Movement Engineering at Scale. How Airbnb is making use of declarative… | by Cal Stephens | The Airbnb Tech Weblog | Dec, 2022

How Airbnb is making use of declarative design patterns to quickly construct fluid transition animations
By: Cal Stephens
Movement is a key a part of what makes a digital expertise each simple and pleasant to make use of. Fluid transitions between states and screens are key for serving to the consumer protect context as they navigate all through a function. Fast prospers of animation make an app come alive, and assist give it a definite character.
At Airbnb we launch lots of of options and experiments which were developed by engineers throughout many groups. When constructing at this scale, it’s important to contemplate effectivity and maintainability all through our tech stack–and movement is not any exception. Including animations to a function must be quick and straightforward. The tooling should praise and match naturally with different elements of our function structure.

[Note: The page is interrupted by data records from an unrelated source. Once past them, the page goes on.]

/-- R46 for the commands' reads, at the bytes 70_reset_and_hazards.md section 3 lists: a byte with no value among those
PARSE, SERIALIZE, CHECKSUM or DECODE reads gives `UNWRITTEN_READ`, and nothing else changes. (That the LOCO_STATUS row
reads what DECODE reads is the model's choice, log entry 4; that `PENDING` and all else stay is read from R193, log
entry 6.) -/
def Obligations.CommandReadOfUnwrittenByteFaults : Prop :=
  ∀ (s : State) (j : Nat),
    (5 ≤ s.rxLen.toNat → s.rxLen.toNat ≤ s.params.frameMax → j < s.rxLen.toNat →
      Memory.read s.mem (rxBase + j) = none → exec .parse s = .next { s with fault := some .unwrittenRead }) ∧
    (s.frame.plen.toNat ≤ s.params.payMax → s.frame.xhValid = true → j < s.frame.plen.toNat →
      Memory.read s.mem (payBase + j) = none →
      exec .serialize s = .next { s with fault := some .unwrittenRead } ∧
      exec .checksum s = .next { s with fault := some .unwrittenRead }) ∧
    (∀ i, decodesStatus i s → 4 ≤ s.frame.plen.toNat → s.frame.plen.toNat ≤ s.params.payMax →
      j < min s.frame.plen.toNat (5 + s.params.fnExtMax) → Memory.read s.mem (payBase + j) = none →
      exec i s = .next { s with fault := some .unwrittenRead })

/-! ### The fold, SERIALIZE, CHECKSUM -/

/-- R102: the fold is the running exclusive-or; `fold(x, [])` is `x`; the order of the bytes does not matter; appending
the fold gives zero; a byte repeated an even number of times cancels out. -/
def Obligations.FoldIsRunningXor : Prop :=
  ∀ (x : Byte) (s : List Byte),
    fold x [] = x ∧
    (∀ b, fold x (s ++ [b]) = fold x s ^^^ b) ∧
    (∀ u, s.Perm u → fold x s = fold x u) ∧
    fold x (s ++ [fold x s]) = 0#8 ∧
    (∀ b n, fold x (List.replicate (2 * n) b ++ s) = fold x s)

/-- R110 and R116: SERIALIZE's two checks and CHECKSUM's three, in their order; each writes the code and nothing
else. -/
def Obligations.SerializeAndChecksumErrorsInOrder : Prop :=
  ∀ s : State,
    (s.params.payMax < s.frame.plen.toNat → exec .serialize s = .next (onlyErr s .frameTooLong)) ∧
    (s.frame.plen.toNat ≤ s.params.payMax → 0 < s.frame.plen.toNat → s.frame.xhValid = false →
      exec .serialize s = .next (onlyErr s .invalidFrame)) ∧
    (s.params.payMax < s.frame.plen.toNat → exec .checksum s = .next (onlyErr s .frameTooLong)) ∧
    (s.frame.plen.toNat ≤ s.params.payMax → 0 < s.frame.plen.toNat → s.frame.xhValid = false →
      exec .checksum s = .next (onlyErr s .invalidFrame)) ∧
    (s.frame.plen.toNat ≤ s.params.payMax → s.frame.plen.toNat = 0 → s.frame.xhValid = false →
      exec .checksum s = .next (onlyErr s .noChecksum))

/-- R111: SERIALIZE of a valid frame: every byte of `TX`, `TX_LEN`, `F_LEN`, `CK_CALC` and the code, and nothing else.
With an extended header it is `6 + PLEN` bytes; without one it is the four bytes `04 00 h0 h1`, and `F_CK`, `XH` and
`CK_CALC` play no part (40_codec.md section 4). -/
def Obligations.SerializeEmitsDatagram : Prop :=
  (∀ (s : State) (p : Nat → Byte), s.params.legal = true → s.frame.plen.toNat ≤ s.params.payMax →
    s.frame.xhValid = true → holdsBytes s.mem payBase s.frame.plen.toNat p →
    ∃ m, storedBytes s.mem m txBase (6 + s.frame.plen.toNat) (fun i =>
        if i = 0 then BitVec.ofNat 8 ((6 + s.frame.plen.toNat) % 256)
        else if i = 1 then BitVec.ofNat 8 ((6 + s.frame.plen.toNat) / 256)
        else if i = 2 then s.frame.hdr0
        else if i = 3 then s.frame.hdr1
        else if i = 4 then s.frame.xh
        else if i < 5 + s.frame.plen.toNat then p (i - 5)
        else if s.frame.ckValid then s.frame.ck
        else xorUpTo s.frame.xh p s.frame.plen.toNat) ∧
      exec .serialize s = .next { s with
        mem := m
        txLen := BitVec.ofNat 16 (6 + s.frame.plen.toNat)
        frame := { s.frame with len := BitVec.ofNat 16 (6 + s.frame.plen.toNat) }
        ckCalc := xorUpTo s.frame.xh p s.frame.plen.toNat
        flags := { s.flags with err := .ok } }) ∧
  ∀ s : State, s.frame.plen.toNat = 0 → s.frame.xhValid = false →
    ∃ m, storedBytes s.mem m txBase 4 (fun i =>
        if i = 0 then 4#8 else if i = 1 then 0#8 else if i = 2 then s.frame.hdr0 else s.frame.hdr1) ∧
      exec .serialize s = .next { s with
        mem := m
        txLen := 4#16
        frame := { s.frame with len := 4#16 }
        flags := { s.flags with err := .ok } }

/-- R117: CHECKSUM's fold and flag, and nothing else but the code. -/
def Obligations.ChecksumComparesFold : Prop :=
  ∀ (s : State) (p : Nat → Byte), s.frame.plen.toNat ≤ s.params.payMax → s.frame.xhValid = true →
    holdsBytes s.mem payBase s.frame.plen.toNat p →
    exec .checksum s = .next { s with
      ckCalc := xorUpTo s.frame.xh p s.frame.plen.toNat
      flags := { s.flags with
        err := .ok
        cksumOk := s.frame.ckValid && decide (s.frame.ck = xorUpTo s.frame.xh p s.frame.plen.toNat) } }

/-- R113: SERIALIZE, a copy of `TX[0:TX_LEN]` into `RX` with `RX_LEN <- TX_LEN`, then PARSE: a valid frame with an
extended header comes back; without one, PARSE answers `MALFORMED_FRAME`. -/
def Obligations.ParseOfSerializeRoundTrips : Prop :=
  ∀ (s : State) (p : Nat → Byte), s.params.legal = true → validFrame s →
    holdsBytes s.mem payBase s.frame.plen.toNat p →
    ∃ t, exec .serialize s = .next t ∧
      ∀ m : Memory, (∀ i, i < t.txLen.toNat → Memory.read m (rxBase + i) = Memory.read t.mem (txBase + i)) →
        (s.frame.xhValid = true →
          ∃ u, exec .parse { t with mem := m, rxLen := t.txLen } = .next u ∧
            u.flags.err = .ok ∧
            u.frame.hdr0 = s.frame.hdr0 ∧ u.frame.hdr1 = s.frame.hdr1 ∧
            u.frame.xh = s.frame.xh ∧ u.frame.xhValid = true ∧ u.frame.plen = s.frame.plen ∧
            holdsBytes u.mem payBase s.frame.plen.toNat p ∧
            u.frame.len.toNat = 6 + s.frame.plen.toNat ∧
            u.frame.ckValid = true ∧
            u.frame.ck = (if s.frame.ckValid then s.frame.ck else xorUpTo s.frame.xh p s.frame.plen.toNat) ∧
            (u.flags.cksumOk = true ↔ u.frame.ck = xorUpTo s.frame.xh p s.frame.plen.toNat)) ∧
        (s.frame.xhValid = false →
          t.txLen.toNat = 4 ∧
          exec .parse { t with mem := m, rxLen := t.txLen } =
            .next (onlyErr { t with mem := m, rxLen := t.txLen } .malformedFrame))

/-- R114: PARSE then SERIALIZE of a buffer of `n >= 6` bytes emits the same bytes, with the length field `n`; a 5-byte
buffer `d` is emitted as `06 00 d[2] d[3] d[4] d[4]`. -/
def Obligations.SerializeOfParseReemits : Prop :=
  ∀ (s : State) (d : Nat → Byte), s.params.legal = true → 5 ≤ s.rxLen.toNat → s.rxLen.toNat ≤ s.params.frameMax →
    holdsBytes s.mem rxBase s.rxLen.toNat d →
    ∃ t u, exec .parse s = .next t ∧ exec .serialize t = .next u ∧ u.flags.err = .ok ∧
      (6 ≤ s.rxLen.toNat →
        u.txLen = s.rxLen ∧
        Memory.read u.mem txBase = some (BitVec.ofNat 8 (s.rxLen.toNat % 256)) ∧
        Memory.read u.mem (txBase + 1) = some (BitVec.ofNat 8 (s.rxLen.toNat / 256)) ∧
        ∀ i, 2 ≤ i → i < s.rxLen.toNat → Memory.read u.mem (txBase + i) = some (d i)) ∧
      (s.rxLen.toNat = 5 →
        u.txLen.toNat = 6 ∧
        Memory.read u.mem txBase = some 6#8 ∧ Memory.read u.mem (txBase + 1) = some 0#8 ∧
        Memory.read u.mem (txBase + 2) = some (d 2) ∧ Memory.read u.mem (txBase + 3) = some (d 3) ∧
        Memory.read u.mem (txBase + 4) = some (d 4) ∧ Memory.read u.mem (txBase + 5) = some (d 4))

/-! ### The frame builders -/

/-- 41_frame_builders.md: each BUILD command loads its frame registers, and the two subscribes `PAY[0]` to `PAY[2]`, and
nothing else but the code; BUILD_LOGOFF and BUILD_LOGIN do not touch `PAY`. -/
def Obligations.BuildersLoadTheirFrames : Prop :=
  ∀ s : State,
    exec .buildLogoff s = .next { s with
      frame := { len := 4#16, hdr0 := 0x30#8, hdr1 := 0x00#8, xh := 0x00#8, xhValid := false, plen := 0#16,
                 ck := 0#8, ckValid := false }
      flags := { s.flags with err := .ok } } ∧
    exec .buildLogin s = .next { s with
      frame := { len := 4#16, hdr0 := 0x10#8, hdr1 := 0x01#8, xh := 0x00#8, xhValid := false, plen := 0#16,
                 ck := 0#8, ckValid := false }
      flags := { s.flags with err := .ok } } ∧
    (∃ m, storedBytes s.mem m payBase 3 (fun i => if i = 0 then 0x01#8 else if i = 1 then 0x00#8 else 0x01#8) ∧
      exec .buildSubAll s = .next { s with
        mem := m
        frame := { len := 9#16, hdr0 := 0x50#8, hdr1 := 0x00#8, xh := 0x00#8, xhValid := true, plen := 3#16,
                   ck := 0#8, ckValid := false }
        flags := { s.flags with err := .ok } }) ∧
    (∀ hi lo : Byte, ∃ m,
      storedBytes s.mem m payBase 3 (fun i => if i = 0 then 0xF0#8 else if i = 1 then hi else lo) ∧
      exec (.buildSubLoco hi lo) s = .next { s with
        mem := m
        frame := { len := 9#16, hdr0 := 0x40#8, hdr1 := 0x00#8, xh := 0xE3#8, xhValid := true, plen := 3#16,
                   ck := 0#8, ckValid := false }
        flags := { s.flags with err := .ok } })

/-- 41_frame_builders.md sections 2 to 5: each BUILD command and then SERIALIZE leaves its datagram in `TX`: logoff and
login in four bytes, the subscribes in nine, with the checksums 0x00 and `0x13 ^ hi ^ lo`. -/
def Obligations.BuiltDatagrams : Prop :=
  ∀ s : State, s.params.legal = true →
    (∀ i h0 h1, ((i = .buildLogoff ∧ h0 = 0x30#8 ∧ h1 = 0x00#8) ∨ (i = .buildLogin ∧ h0 = 0x10#8 ∧ h1 = 0x01#8)) →
      ∃ t u, exec i s = .next t ∧ exec .serialize t = .next u ∧ u.flags.err = .ok ∧ u.txLen = 4#16 ∧
        Memory.readBytes u.mem txBase 4 = some [0x04#8, 0x00#8, h0, h1]) ∧
    (∃ t u, exec .buildSubAll s = .next t ∧ exec .serialize t = .next u ∧ u.flags.err = .ok ∧ u.txLen = 9#16 ∧
      Memory.readBytes u.mem txBase 9 =
        some [0x09#8, 0x00#8, 0x50#8, 0x00#8, 0x00#8, 0x01#8, 0x00#8, 0x01#8, 0x00#8]) ∧
    (∀ hi lo : Byte, ∃ t u, exec (.buildSubLoco hi lo) s = .next t ∧ exec .serialize t = .next u ∧
      u.flags.err = .ok ∧ u.txLen = 9#16 ∧
      Memory.readBytes u.mem txBase 9 =
        some [0x09#8, 0x00#8, 0x40#8, 0x00#8, 0xE3#8, 0xF0#8, hi, lo, 0x13#8 ^^^ hi ^^^ lo])

/-- R140: each BUILD command leaves what a host that makes the same writes through `F_HDR`, `F_XH`, `PAY`, `F_PLEN`,
`F_CK` and `F_LEN` leaves, but for the code; and SERIALIZE gives the same bytes whatever the code is. -/
def Obligations.BuildEqualsHostWrites : Prop :=
  ∀ s : State, s.params.legal = true → s.pending = none →
    exec .buildLogoff s = .next (onlyErr (afterAccesses (hostFrameWrites 0x30#8 0x00#8 0#32 [] 4#32) s) .ok) ∧
    exec .buildLogin s = .next (onlyErr (afterAccesses (hostFrameWrites 0x10#8 0x01#8 0#32 [] 4#32) s) .ok) ∧
    exec .buildSubAll s = .next (onlyErr (afterAccesses
      (hostFrameWrites 0x50#8 0x00#8 0x100#32 [0x01#8, 0x00#8, 0x01#8] 9#32) s) .ok) ∧
    (∀ hi lo : Byte, exec (.buildSubLoco hi lo) s = .next (onlyErr (afterAccesses
      (hostFrameWrites 0x40#8 0x00#8 0x1E3#32 [0xF0#8, hi, lo] 9#32) s) .ok)) ∧
    ∀ (t : State) (e : ErrCode), ∃ u v, exec .serialize t = .next u ∧ exec .serialize (onlyErr t e) = .next v ∧
      v.mem = u.mem ∧ v.txLen = u.txLen

/-- 30_encoding.md section 5: the frame each BUILD command loads is of its wire class. -/
def Obligations.BuiltFramesHaveTheirClass : Prop :=
  ∀ s : State,
    (∃ t, exec .buildLogoff s = .next t ∧ frameClass t.frame = some (.logoff 0x00#8)) ∧
    (∃ t, exec .buildLogin s = .next t ∧ frameClass t.frame = some (.login 0x00#8)) ∧
    (∃ t, exec .buildSubAll s = .next t ∧ frameClass t.frame = some .subscribeAll) ∧
    (∀ hi lo : Byte, ∃ t, exec (.buildSubLoco hi lo) s = .next t ∧ frameClass t.frame = some .subscribeOne)

/-! ### DECODE and the wire classes -/

/-- 60_exceptions.md section 3 and 42_status_decoder.md section 2: DECODE's errors in their order; each writes the code
and nothing else. -/
def Obligations.DecodeErrorsInOrder : Prop :=
  ∀ s : State,
    (s.params.payMax < s.frame.plen.toNat → exec .decode s = .next (onlyErr s .frameTooLong)) ∧
    (s.frame.plen.toNat ≤ s.params.payMax → 0 < s.frame.plen.toNat → s.frame.xhValid = false →
      exec .decode s = .next (onlyErr s .invalidFrame)) ∧
    (validFrame s → ¬ holdsStatusClass s.frame → exec .decode s = .next (onlyErr s .unexpectedFrameType)) ∧
    (validFrame s → holdsStatusClass s.frame → s.frame.plen.toNat < 4 →
      exec .decode s = .next (onlyErr s .shortStatusPayload))

/-- 42_status_decoder.md section 2: the wire classes. A frame that fails the frame checks gets their code; a valid
frame of a class DECODE does not read is ignored: the code is `UNEXPECTED_FRAME_TYPE`; a LOCO_STATUS frame of fewer than
4 payload bytes gets `SHORT_STATUS_PAYLOAD`. Nothing but the code changes. (Log entry 4: a wire-class row's meaning is
what DECODE does with a frame of that class.) -/
def Obligations.WireClassCodes : Prop :=
  ∀ (i : Instr) (s : State),
    (i.isCommand = false →
      (s.params.payMax < s.frame.plen.toNat → exec i s = .next (onlyErr s .frameTooLong)) ∧
      (s.frame.plen.toNat ≤ s.params.payMax → 0 < s.frame.plen.toNat → s.frame.xhValid = false →
        exec i s = .next (onlyErr s .invalidFrame))) ∧
    ((∃ xh, i = .logoff xh) ∨ (∃ xh, i = .login xh) ∨ i = .subscribeAll ∨ i = .subscribeOne →
      validFrame s → exec i s = .next (onlyErr s .unexpectedFrameType)) ∧
    (i = .locoStatus → validFrame s → s.frame.plen.toNat < 4 → exec i s = .next (onlyErr s .shortStatusPayload))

If an animation takes too lengthy to construct or is simply too tough to combine with the general function structure, then it’s usually the primary a part of a product expertise that will get dropped when translating from design to implementation.
On this put up, we’ll talk about a brand new framework for iOS that we’ve created to assist make this imaginative and prescient a actuality.
Let’s think about this transition on the Airbnb app’s homepage, which takes customers from search outcomes to an expanded search enter display:
The transition is a key a part of the design, making the whole search expertise really feel cohesive and light-weight.
Inside conventional UIKit patterns, there are two methods to construct a transition like this. One is to create a single, huge view controller that accommodates each the search outcomes and the search enter screens, and orchestrates a transition between the 2 states utilizing crucial UIView animation blocks. Whereas this strategy is simple to construct, it has the draw back of tightly coupling these two screens, making them far much less maintainable and moveable.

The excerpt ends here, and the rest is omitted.